BEGIN Stored data
/-- The memory at reset: FSP[0], nothing written (log entry 5), the defaults of R320 in force. -/
def memInit : Mem := ⟨0, none, [], false, 0, [], [], [], false, 2048, true, 0, [], false, []⟩

/-- The counters of the twin unit at reset (R265). -/
def twinCntInit : TwinCounters := ⟨0, 0, 0, 0, 0, 0, 0, 0, 0, 0, 0, 0, 0, 0, 0, 0, 0, 0⟩

/-- The twin unit at reset (R225): SOLO, no peer heard, no partner stored. -/
def twinInit : Twin :=
  { mode := .solo, withdrawn := false, withdrawTick := 0, digestFault := false, peerWithdrawn := false, peerFaulted := false, selfFaulted := false, awaiting := false,
    reinstating := false, lastMismatch := none, nonce := [], peerNonce := [], helloT := none, answered := false,
    verified := false, helloFail := 0, peerCert := [], peerUid := [], peerJoinable := false, partner := none, partnerFlash := none, replaced := false,
    replacedT := none, lanesGood := List.replicate 8 false, lanes := [], prbsErr := List.replicate 8 0, linkOn := false,
    linkDown := false, downTick := 0, downHot := false, linkAgain := false, hbLast := [none, none, none], hbSaid := [false, false, false],
    peerLeft := none, partnerLost := false, join := none, fseqs := [], rxCmd := none, outstanding := [], peerCmds := [], applied := [],
    ownEvents := [], peerEvents := [], evOrder := 0, ownAdmit := none, peerAdmit := none, xchgTick := none, lateRun := 0,
    lateTicks := [], outOfStep := [], joinDue := [], xchgFences := [], darkSkew := [], sigRun := [], borrowOpen := [], borrowAsked := [], lendOpen := [],
    lendT := 0, lendBytes := 0, xferTick := none, sending := none, receiving := none, snapHeld := none, snapFlash := none, snapT := none,
    snapId := 0, snapOldSaid := false, snapSentT := none, takeover := none, primaryB := false, cnt := twinCntInit }

/-- The self-test controller at reset: no record read yet. -/
def testInit : SelfTest :=
  { record := none, written := none, sliceMode := false, run := none, sliceTick := none, lastPre := 0, swept := [],
    sweepFail := ⟨0, 0, 0, 0, 0⟩, sweepTj := (0, 0), sweepT := 0, fullNext := false, heldLanes := 0, heldSerdes := 0,
    heldHeads := false, recSeq := 0, onSeconds := 0, savedOn := 0, expired := false }

/-- Life cycle and identity at reset: FABRICATED (the reset value of SYS_STATUS, R376), the fused identity. -/
def lifeInit : Life :=
  { state := .fabricated, uid := padTo 16 Config.partUid, cert := [], installId := none, installKey := [],
    challenge := zeros 16, slotA := Config.partFirmware, slotB := [], activeB := false, runningB := false,
    minVersion := 0, serviceEnd := none, unadopted := false }

/-- Power and thermal at reset: RESET_N just released, every step of R399 still to come. -/
def powerInit : Power :=
  { phase := .starting 0, resetLow := false, resetFallT := 0, pwrGood := true, perst := false, vddTouch := true,
    variantE := Config.partVariantE, vAvs := Config.partVAvs, avsBad := 0, avsFail := false, warm := false, startT := 0,
    shutMode := 0, shutHdr := none, restartHdr := none, abandon := false, sensors := [], tj := 0, hottest := 0,
    decided := .normal, level := .normal, sentLevel := .normal, peerLevel := .normal, throttleT := 0, levelT := 0, tripRun := 0, thermtrip := false,
    forced := false, hostProfile := (.fullDensity, 0), flashQ := [], cfgDirty := false,
    cfgSaved := none, cfgSavedT := none, cfgCold := none, startSnap := none }

/-- The machine right after reset: registers at the values of R376 and R223, everything idle, the queue empty. A
register the spec gives no value is zero (log entry 1), and a fused value is the part's (log entry 2). -/
def State.reset : State :=
  { pending := [], free := 0, out := [], seatB := false, cfg := cfgInit, cmd := cmdInit, events := eventsInit, time := timeInit,
    ledger := [], sources := [], streams := [], lanes := [], freeze := [], eth := [], decRing := none, decDrop := 0,
    mirror := none, mirrorDrop := 0, panes := [], groups := [], bufs := [], heads := [], dp := [], pins := pinsInit,
    coef := [], cu := [], refs := [], recheckN := 0, touch := touchInit, legends := [], evi := [], enc := [],
    mem := memInit, dram := [], twin := twinInit, test := testInit, life := lifeInit, power := powerInit }

end Sys2Proof.Machine
end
END Stored data
__Assignment__. Return only what runs from the line containing "def State.reset : State" to the last line of the records above, both ends included, exactly as written.

__Response to this task__.
def State.reset : State :=
  { pending := [], free := 0, out := [], seatB := false, cfg := cfgInit, cmd := cmdInit, events := eventsInit, time := timeInit,
    ledger := [], sources := [], streams := [], lanes := [], freeze := [], eth := [], decRing := none, decDrop := 0,
    mirror := none, mirrorDrop := 0, panes := [], groups := [], bufs := [], heads := [], dp := [], pins := pinsInit,
    coef := [], cu := [], refs := [], recheckN := 0, touch := touchInit, legends := [], evi := [], enc := [],
    mem := memInit, dram := [], twin := twinInit, test := testInit, life := lifeInit, power := powerInit }

end Sys2Proof.Machine
end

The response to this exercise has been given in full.